Each line of the data that includes "number" must be copied.

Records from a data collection
━━━━━━

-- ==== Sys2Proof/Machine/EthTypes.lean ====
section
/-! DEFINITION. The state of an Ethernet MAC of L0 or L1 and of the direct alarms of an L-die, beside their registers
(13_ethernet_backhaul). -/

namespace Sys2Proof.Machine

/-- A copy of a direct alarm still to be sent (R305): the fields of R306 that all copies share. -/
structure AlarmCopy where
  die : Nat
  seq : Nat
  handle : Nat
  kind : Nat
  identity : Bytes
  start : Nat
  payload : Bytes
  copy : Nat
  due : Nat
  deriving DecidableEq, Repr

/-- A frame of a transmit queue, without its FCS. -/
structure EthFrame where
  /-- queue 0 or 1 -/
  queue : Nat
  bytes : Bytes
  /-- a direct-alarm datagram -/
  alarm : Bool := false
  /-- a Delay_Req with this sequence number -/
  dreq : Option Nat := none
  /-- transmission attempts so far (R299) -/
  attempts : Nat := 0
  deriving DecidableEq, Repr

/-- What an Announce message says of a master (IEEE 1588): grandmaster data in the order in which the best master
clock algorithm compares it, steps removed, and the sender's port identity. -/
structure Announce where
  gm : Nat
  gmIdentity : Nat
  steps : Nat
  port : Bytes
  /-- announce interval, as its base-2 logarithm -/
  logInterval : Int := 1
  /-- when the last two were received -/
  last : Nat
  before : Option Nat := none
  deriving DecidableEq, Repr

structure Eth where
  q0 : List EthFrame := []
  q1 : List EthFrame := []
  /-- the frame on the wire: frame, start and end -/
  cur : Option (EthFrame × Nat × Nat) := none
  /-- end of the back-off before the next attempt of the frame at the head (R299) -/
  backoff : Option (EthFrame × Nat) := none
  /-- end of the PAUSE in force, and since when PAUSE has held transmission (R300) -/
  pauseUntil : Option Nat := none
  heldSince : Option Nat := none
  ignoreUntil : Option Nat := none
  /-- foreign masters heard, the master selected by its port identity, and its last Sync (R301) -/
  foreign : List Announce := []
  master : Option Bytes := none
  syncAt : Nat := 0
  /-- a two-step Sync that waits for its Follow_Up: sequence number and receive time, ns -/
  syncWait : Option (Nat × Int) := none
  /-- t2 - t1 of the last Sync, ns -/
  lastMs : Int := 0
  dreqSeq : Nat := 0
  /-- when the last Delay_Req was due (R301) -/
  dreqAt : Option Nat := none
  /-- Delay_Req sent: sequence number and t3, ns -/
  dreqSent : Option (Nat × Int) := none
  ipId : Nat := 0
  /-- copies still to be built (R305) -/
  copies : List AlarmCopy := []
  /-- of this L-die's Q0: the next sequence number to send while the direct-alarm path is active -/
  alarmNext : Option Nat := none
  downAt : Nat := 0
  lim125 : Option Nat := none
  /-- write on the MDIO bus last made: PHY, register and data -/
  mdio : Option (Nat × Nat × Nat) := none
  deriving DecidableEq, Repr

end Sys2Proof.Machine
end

━━━━━━

Exercise answer ->
  /-- a Delay_Req with this sequence number -/
  /-- a two-step Sync that waits for its Follow_Up: sequence number and receive time, ns -/
  /-- Delay_Req sent: sequence number and t3, ns -/
  /-- of this L-die's Q0: the next sequence number to send while the direct-alarm path is active -/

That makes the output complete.